» **WORK ITEM**: From the entries below, reproduce exactly the line containing "w.toNat % 2 ^ 24", the line containing "def State.opWords (s", and every line in between, with nothing added.

*** RECORDS FOR THIS EXERCISE ***

-- ==== Sys2Proof/Machine/Motor.lean ====
section
/-! DEFINITION. What the services of an axis take from the image: the operator lists of its graphs (table 4.6), the motor map
(R333, R334), and the settings a basic service derives from its parameters (R22, R25, R338, R390, R391, R414). -/

namespace Sys2Proof.Machine

/-! ### Operator lists -/

/-- Operator entry j of a task: opcode and operand words (table 4.6). A WINDOW task's list lies outside the memory. -/
def State.opAt (s : State) (g t j : Nat) : Nat × List Word :=
  match s.graphD g, s.taskD g t with
  | some d, some k =>
    match s.img.sects[d.sect]? with
    | some c =>
      let a := c.base + k.oplOff + 8 * j
      ((s.byte a).toNat, s.words (c.base + (s.ld32 (a + 4)).toNat) (s.byte (a + 2)).toNat)
    | none => (0, [])
  | _, _ => (0, [])

/-- The operators of a task. -/
def State.taskOps (s : State) (g t : Nat) : List (Nat × List Word) :=
  match s.taskD g t with
  | some k => if bit k.flags 1 then [] else (List.range k.oplLen).map (s.opAt g t)
  | none => []

/-- SPACE and ADDR of an operand word (table 5.2). -/
def opSpace (w : Word) : Nat := w.toNat / 2 ^ 28
@[inherit_doc opSpace] def opAddr (w : Word) : Nat := w.toNat % 2 ^ 24

/-- Memory address of a SHARED or LOCAL operand of a task of kiosk k (R129). -/
def opMem (k : Nat) (w : Word) : Option Nat :=
  if opSpace w = 1 then some (opAddr w)
  else if opSpace w = 2 then some (0x200000 + 0x8000 * k + opAddr w)
  else none

/-- COMP_ID that a bank operand names through the register map (table 11.10; log entry 17). -/
def compOf (x : Axis) (w : Word) : Option Nat :=
  let a := opAddr w
  if opSpace w = 5 ∧ A.MC_BANK x 0 0 ≤ a ∧ a < A.MC_BANK x 0 0 + 0x240 ∧ a % 64 = 0 then some ((a - A.MC_BANK x 0 0) / 64) else none

/-- The operators of the graphs of an axis, each with the kiosk of its task. -/
def State.axisOps (s : State) (x : Axis) : List (Nat × Nat × List Word) :=
  (List.range s.img.graphs.length).flatMap (fun g =>
    match s.graphD g with
    | some d =>
      if d.axis = x.ix then
        (List.range d.tasks.length).flatMap (fun t =>
          let k := match s.taskD g t with | some td => td.kiosk | none => 0
          (s.taskOps g t).map (fun op => (k, op)))
      else []
    | none => [])

/-- The compensators among them: COMP_ID, kiosk and operand words. -/
def State.axisComps (s : State) (x : Axis) : List (Nat × Nat × List Word) :=
  (s.axisOps x).flatMap (fun op =>
    if op.2.1 = 0x15 ∨ op.2.1 = 0x16 then (compOf x (nth 0 op.2.2 2)).toList.map (fun c => (c, op.1, op.2.2)) else [])

/-- The memory words that operand i of the operators of an opcode names in the graphs of an axis. -/
def State.opWords (s : State) (x : Axis) (op i : Nat) : List Nat :=
  ((s.axisOps x).filter (fun e => e.2.1 == op)).flatMap (fun e => (opMem e.1 (nth 0 e.2.2 i)).toList)

/-- Addresses of the tracking records of the axis's compensators, and of the output word and the input word of one of them. -/
def State.compTrks (s : State) (x : Axis) : List Nat := (s.axisComps x).flatMap (fun e => (opMem e.2.1 (nth 0 e.2.2 4)).toList)
@[inherit_doc State.compTrks] def State.compOuts (s : State) (x : Axis) (c : Nat) : List Nat :=
  ((s.axisComps x).filter (fun e => e.1 == c)).flatMap (fun e => (opMem e.2.1 (nth 0 e.2.2 0)).toList)
@[inherit_doc State.compTrks] def State.compIns (s : State) (x : Axis) (c : Nat) : List Nat :=
  ((s.axisComps x).filter (fun e => e.1 == c)).flatMap (fun e => (opMem e.2.1 (nth 0 e.2.2 1)).toList)

/-- Addresses of the records of an axis's graphs that R375 sets, with a kind: 0 a compensator's history of six words x1, x2, x3,
y1, y2, y3 (log entry 18), 1 its output word, 2 a MINSEL dir record. -/
def State.compRecs (s : State) (x : Axis) : List (Nat × Nat) :=
  (s.axisOps x).flatMap (fun op =>
    let rec_ (kind i : Nat) : List (Nat × Nat) := (opMem op.1 (nth 0 op.2.2 i)).toList.map (fun a => (kind, a))
    if op.2.1 = 0x15 ∨ op.2.1 = 0x16 then rec_ 0 3 ++ rec_ 1 0 else if op.2.1 = 0x17 then rec_ 2 2 else [])

/-- The d and q voltages that an axis applies: those of R378, with the injection voltage along its axis (R337). -/
def State.dqApplied (s : State) (x : Axis) : Word × Word :=
  let v := s.sv x
  if v.injQ then (v.vda, fAdd v.vqa v.injV) else (fAdd v.vda v.injV, v.vqa)

/-- R375: the bridge of an axis becomes enabled: every history word and output 0, the dir record's winner 0 and direction +1. -/
def State.compsZero (s : State) (x : Axis) : State :=
  let s := s.forEach (s.compRecs x) (fun s r =>
    match r.1 with
    | 0 => s.putWords r.2 [0, 0, 0, 0, 0, 0]
    | 1 => s.putWords r.2 [0]
    | _ => s.putWords (r.2 + 4) [0, fOne])
  let s := s.forEach (List.range 9) (fun s c => s.set (F.MC_C_X_OUT x c) 0)
  (s.set (F.MC_SEL_STAT_DIR x) 0).set (F.MC_SEL_STAT_WIN x) 0

/-! ### Maps -/

/-- Linear interpolation between points, held flat beyond the ends (table 5.4, LUT), exact. -/
def lutQ (pts : List (Word × Word)) (x : Frac) : Frac :=
  match pts with
  | [] => (0, 1)
  | p :: [] => fVal p.2
  | p :: q :: r =>
    if qLe x (fVal p.1) then fVal p.2
    else if qLe x (fVal q.1) then
      qAdd (fVal p.2) (qMul (qSub (fVal q.2) (fVal p.2)) (qDiv (qSub x (fVal p.1)) (qSub (fVal q.1) (fVal p.1))))
    else lutQ (q :: r) x

/-- Value of a motor map record (table 10.2) at a current or a temperature; 0 where the image gives none. -/
def State.mapQ (s : State) (x : Axis) (id : Nat) (v : Frac) : Frac :=
  match s.mapAddr x id with
  | some a => lutQ (s.mapPts a) v
  | none => (0, 1)

/-- Motor temperature (R334). -/
def State.motorTemp (s : State) (x : Axis) : Frac :=
  if s.paramN x 0x0A0F 0 = 1 then
    match (s.sv x).auxGood with
    | some w => fVal w
    | none => s.paramQ x 0x0A10 (60, 1)
  else s.paramQ x 0x0A10 (60, 1)

/-- ψ and Rs at the motor temperature; Ld and Lq at a current. -/
def State.psi (s : State) (x : Axis) : Frac := s.mapQ x 4 (s.motorTemp x)
@[inherit_doc State.psi] def State.rs (s : State) (x : Axis) : Frac := s.mapQ x 3 (s.motorTemp x)
@[inherit_doc State.psi] def State.ld (s : State) (x : Axis) (i : Frac) : Frac := s.mapQ x 1 i
@[inherit_doc State.psi] def State.lq (s : State) (x : Axis) (i : Frac) : Frac := s.mapQ x 2 i

/-- x_top: the smallest last x among LD, LQ and, where present, HFI_GAIN (R335). -/
def State.xTop (s : State) (x : Axis) : Frac :=
  let last (id : Nat) : List Frac := match s.mapAddr x id with
    | some a => (s.mapPts a).getLast?.toList.map (fun p => fVal p.1)
    | none => []
  (last 1 ++ last 2 ++ last 5).foldl (fun m q => if m.2 = 0 ∨ qLt q m = true then q else m) (0, 0)

/-- POLE_PAIRS. -/
def State.poles (s : State) (x : Axis) : Frac := s.paramQ x 0x0900 (1, 1)

/-- 2π. -/
def q2Pi : Frac := qMul (2, 1) qPi

/-- Electrical rad/s of a mechanical speed in rpm (spec/01_device_overview.md, "Converting speed between the levels"). -/
def State.radOf (s : State) (x : Axis) (rpm : Frac) : Frac := qMul (qMul rpm (s.poles x)) (qDiv q2Pi (60, 1))

/-- Mechanical rpm of an electrical speed in rad/s. -/
def State.rpmOf (s : State) (x : Axis) (w : Frac) : Frac :=
  let p := s.poles x
  if p.1 = 0 then (0, 1) else qDiv (qMul w (60, 1)) (qMul q2Pi p)

/-- A quotient as binary32, by IEEE 754 where the divisor is zero. -/
def fQuot (a b : Frac) : Word := if b.1 = 0 then fDiv (fOfFrac a) fZero else fOfFrac (qNorm (qDiv a b))

/-! ### Derived settings -/

/-- The update interval of an axis in seconds for a period of T ticks: T/2 with UPD = 1, T otherwise (R389). -/
def State.tpQ (s : State) (x : Axis) (t : Nat) : Frac :=
  if !s.flag (F.PW_CTRL_CARRIER x) && s.flag (F.PW_CTRL_UPD x) then (t, 800000000) else (t, 400000000)

/-- Divider of a compensator's loop (table 11.15); 1 for CD, CQ and DL. -/
def State.loopDiv (s : State) (x : Axis) (c : Nat) : Nat :=
  match c with
  | 2 => s.fld (F.MC_LOOP_DIV_SP x) + 1
  | 3 => s.fld (F.MC_LOOP_DIV_BV x) + 1
  | 4 => s.fld (F.MC_LOOP_DIV_PW x) + 1
  | 5 => s.fld (F.MC_LOOP_DIV_TH x) + 1
  | 6 => s.fld (F.MC_LOOP_DIV_TT x) + 1
  | 8 => s.fld (F.MC_LOOP_DIV_SP x) + 1
  | _ => 1

/-- A PI bank of R390: B0 to B3, A1 to A3, KIN, LO, HI. -/
def piBank (kp ki tl lo hi : Frac) : List Word :=
  [fOfFrac (qNorm (qAdd kp (qMul ki tl))), fOfFrac (qNorm (qNeg kp)), fZero, fZero, fNeg fOne, fZero, fZero, fOne,
    fOfFrac (qNorm lo), fOfFrac (qNorm hi)]

/-- The bank the service derives for a compensator with a period of T ticks (table 11.7, R414), each value rounded once to
binary32. -/
def State.derived (s : State) (x : Axis) (c t : Nat) : List Word :=
  let p (id : Nat) (d : Frac) : Frac := s.paramQ x id d
  let tl := qMul (s.loopDiv x c, 1) (s.tpQ x t)
  let vn := p 0x0904 (0, 1)
  let iq := p 0x0B00 (0, 1)
  let bw := qMul q2Pi (p 0x0B02 (500, 1))
  let z : Frac := (0, 1)
  let pw (a : Nat) (da : Frac) (db : Frac) : List Word := piBank (p a da) (p (a + 1) db) tl z iq
  match c with
  | 0 => piBank (qMul bw (s.ld x z)) (qMul bw (s.rs x)) tl (qNeg vn) vn
  | 1 => piBank (qMul bw (s.lq x z)) (qMul bw (s.rs x)) tl (qNeg vn) vn
  | 2 =>
    let w := qMul q2Pi (p 0x0B03 (2, 1))
    let d := qMul (qMul (3, 2) (qMul (s.poles x) (s.poles x))) (s.psi x)
    let kp := if d.1 = 0 then z else qDiv (qMul w (p 0x0A00 z)) d
    piBank kp (qDiv (qMul kp w) (p 0x0B04 (4, 1))) tl (qNeg iq) iq
  | 3 => pw 0x0B07 (1, 1) (100, 1)
  | 4 => pw 0x0B0B (1, 1000) (1, 10)
  | 5 => pw 0x0B12 (5, 1) (1, 1)
  | 6 => pw 0x0B14 (5, 1) (2, 1)
  | 7 => piBank (p 0x0B16 (1, 1)) (p 0x0B17 (100, 1)) tl z vn
  | _ =>
    let v := s.radOf x (p 0x0C08 (50, 1))
    [fOfFrac (qNorm (qMul (qMul q2Pi (p 0x0C07 (1, 1))) (s.poles x))), 0, 0, 0, 0, 0, 0, fOne, fOfFrac (qNorm (qNeg v)),
      fOfFrac (qNorm v)]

*** End of RECORDS FOR THIS EXERCISE ***

» **WRITTEN ANSWER**:
@[inherit_doc opSpace] def opAddr (w : Word) : Nat := w.toNat % 2 ^ 24

/-- Memory address of a SHARED or LOCAL operand of a task of kiosk k (R129). -/
def opMem (k : Nat) (w : Word) : Option Nat :=
  if opSpace w = 1 then some (opAddr w)
  else if opSpace w = 2 then some (0x200000 + 0x8000 * k + opAddr w)
  else none

/-- COMP_ID that a bank operand names through the register map (table 11.10; log entry 17). -/
def compOf (x : Axis) (w : Word) : Option Nat :=
  let a := opAddr w
  if opSpace w = 5 ∧ A.MC_BANK x 0 0 ≤ a ∧ a < A.MC_BANK x 0 0 + 0x240 ∧ a % 64 = 0 then some ((a - A.MC_BANK x 0 0) / 64) else none

/-- The operators of the graphs of an axis, each with the kiosk of its task. -/
def State.axisOps (s : State) (x : Axis) : List (Nat × Nat × List Word) :=
  (List.range s.img.graphs.length).flatMap (fun g =>
    match s.graphD g with
    | some d =>
      if d.axis = x.ix then
        (List.range d.tasks.length).flatMap (fun t =>
          let k := match s.taskD g t with | some td => td.kiosk | none => 0
          (s.taskOps g t).map (fun op => (k, op)))
      else []
    | none => [])

/-- The compensators among them: COMP_ID, kiosk and operand words. -/
def State.axisComps (s : State) (x : Axis) : List (Nat × Nat × List Word) :=
  (s.axisOps x).flatMap (fun op =>
    if op.2.1 = 0x15 ∨ op.2.1 = 0x16 then (compOf x (nth 0 op.2.2 2)).toList.map (fun c => (c, op.1, op.2.2)) else [])

/-- The memory words that operand i of the operators of an opcode names in the graphs of an axis. -/
def State.opWords (s : State) (x : Axis) (op i : Nat) : List Nat :=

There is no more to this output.